* [TASK DESCRIPTION]: Pick every line from the data below that contains the string "Prop" and copy it.

** Opening PROVIDED RECORDS block **

-- ==== Sys2Proof/Machine/Flags.lean ====
section
/-! DEFINITION. The block has no flags, condition codes or sticky error bits (R17); its only status is the result each
operation returns. Here stand the 2-bit codes of R89. -/

namespace Sys2Proof.Machine

/-- The code of a result (R89; the codes are the spec's own, D8). Code 11 is no result of the hardware. -/
def Result.code : Result → BitVec 2
  | .ok => 0b00
  | .error .configError => 0b01
  | .error .transportError => 0b10

/-- "used by no rule; a model may use it to mark a *refused* request" (R89). -/
def refusedCode : BitVec 2 := 0b11

/-- The result that is reported for a transport's answer to the write that ended an operation (R91). -/
def Answer.result : Answer → Result
  | .ok => .ok
  | .transportError => .error .transportError

end Sys2Proof.Machine
end

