/-! ## SHOW -/

/-- R73: SHOW on a configured block begins its walk at offset 0 and changes nothing else. -/
def Obligations.ShowStartsAtOffsetZero : Prop :=
  ∀ (s : State) (c : DisplayConfig), Inv s → s.op = none → s.cfg = some c →
    exec .showFb s = .next { s with op := some (.flush 0) }

/-- R43, R73: the data frame at offset `o` is one write of 0x40 and `fb[o : min(o + CHUNK, len))` to `cfg.addr`; answered `Ok`,
SHOW goes on after it or ends `OK`. -/
def Obligations.DataFrameWritesTheChunk : Prop :=
  ∀ (s : State) (c : DisplayConfig) (o e : Nat) (rest : List (Option Answer)), s.op = some (.flush o) → s.cfg = some c →
    o < s.fb.size → e = min (o + s.build.chunk) s.fb.size → s.answers = some .ok :: rest →
    (e < s.fb.size → exec (.dataFrame (s.fb.slice o e)) s = .next { s with
      answers := rest, history := s.history ++ [⟨c.addr, 0x40 :: s.fb.slice o e, .ok⟩], op := some (.flush e) }) ∧
    (e = s.fb.size → exec (.dataFrame (s.fb.slice o e)) s = .next { s with
      answers := rest, history := s.history ++ [⟨c.addr, 0x40 :: s.fb.slice o e, .ok⟩], op := none,
      results := s.results ++ [.ok] })

/-- R74: the payloads of one SHOW: as many as `ceil(L / CHUNK)`, all `CHUNK` bytes but the last, which has between 1 and
`CHUNK`; together they are `fb`, byte for byte, in order. -/
def Obligations.ChunksTileTheFramebuffer : Prop :=
  ∀ s : State, 0 < s.fb.size →
    (s.payloads.length = (s.fb.size + s.build.chunk - 1) / s.build.chunk) ∧
    (∀ m p, s.payloads[m]? = some p →
      p = s.fb.slice (m * s.build.chunk) (min ((m + 1) * s.build.chunk) s.fb.size) ∧
      (m + 1 < s.payloads.length → p.length = s.build.chunk) ∧
      (m + 1 = s.payloads.length → p.length = s.fb.size - m * s.build.chunk ∧ 1 ≤ p.length ∧ p.length ≤ s.build.chunk)) ∧
    s.payloads.flatten = s.fb.bytes

/-- R75: for every `CHUNK` (and every instance), a SHOW that ends `OK`, after whatever waits (`none`), extends
`DataStream(H)` by exactly `fb`; its writes are the data frames of R74 and nothing else, and neither `fb` nor `cfg`
changes. The host applies no reset meanwhile: it may be quiet, and a request it issues is held (log 9). The transport's waits are
the model's (log 8). -/
def Obligations.ShowSendsExactlyTheFramebuffer : Prop :=
  ∀ (s : State) (c : DisplayConfig) (l rest : List (Option Answer)), Inv s → s.op = none → s.cfg = some c →
    s.noResetWithin l.length → s.answers = l ++ rest → l.filterMap id = List.replicate s.chunkCount .ok →
    l.getLast? = some (some .ok) →
    ∃ s₁ t, exec .showFb s = .next s₁ ∧ steps l.length s₁ = .next t ∧
      t = { s with
        answers := rest
        inbox := s.inbox.drop l.length
        held := s.held ++ arrivals (s.inbox.take l.length)
        history := s.history ++ s.payloads.map fun p => ⟨c.addr, 0x40 :: p, .ok⟩
        results := s.results ++ [.ok] } ∧
      dataStream t.history = dataStream s.history ++ s.fb.bytes

/-- R78: a `TransportError` at write `m` stops SHOW at once; the writes before it were made, none follows, the block's state is
untouched and the block is ready again. The host applies no reset meanwhile: it may be quiet, and a request it issues is held
(log 9). The transport may wait before each answer (log 8). -/
def Obligations.ShowStopsAtFailedChunk : Prop :=
  ∀ (s : State) (c : DisplayConfig) (m : Nat) (p : List Byte) (l rest : List (Option Answer)), Inv s → s.op = none →
    s.cfg = some c → s.noResetWithin (l.length + 1) → s.payloads[m]? = some p →
    s.answers = l ++ some .transportError :: rest → l.filterMap id = List.replicate m .ok →
    ∃ s₁ t, exec .showFb s = .next s₁ ∧ steps (l.length + 1) s₁ = .next t ∧
      t = { s with
        answers := rest
        inbox := s.inbox.drop (l.length + 1)
        held := s.held ++ arrivals (s.inbox.take (l.length + 1))
        history := s.history ++ ((s.payloads.take m).map fun p => ⟨c.addr, 0x40 :: p, .ok⟩) ++
          [⟨c.addr, 0x40 :: p, .transportError⟩]
        results := s.results ++ [.error .transportError] }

** Closing PROVIDED RECORDS block **

* [SOLUTION FOR THIS EXERCISE]:
def Obligations.ShowStartsAtOffsetZero : Prop :=
def Obligations.DataFrameWritesTheChunk : Prop :=
def Obligations.ChunksTileTheFramebuffer : Prop :=
def Obligations.ShowSendsExactlyTheFramebuffer : Prop :=
def Obligations.ShowStopsAtFailedChunk : Prop :=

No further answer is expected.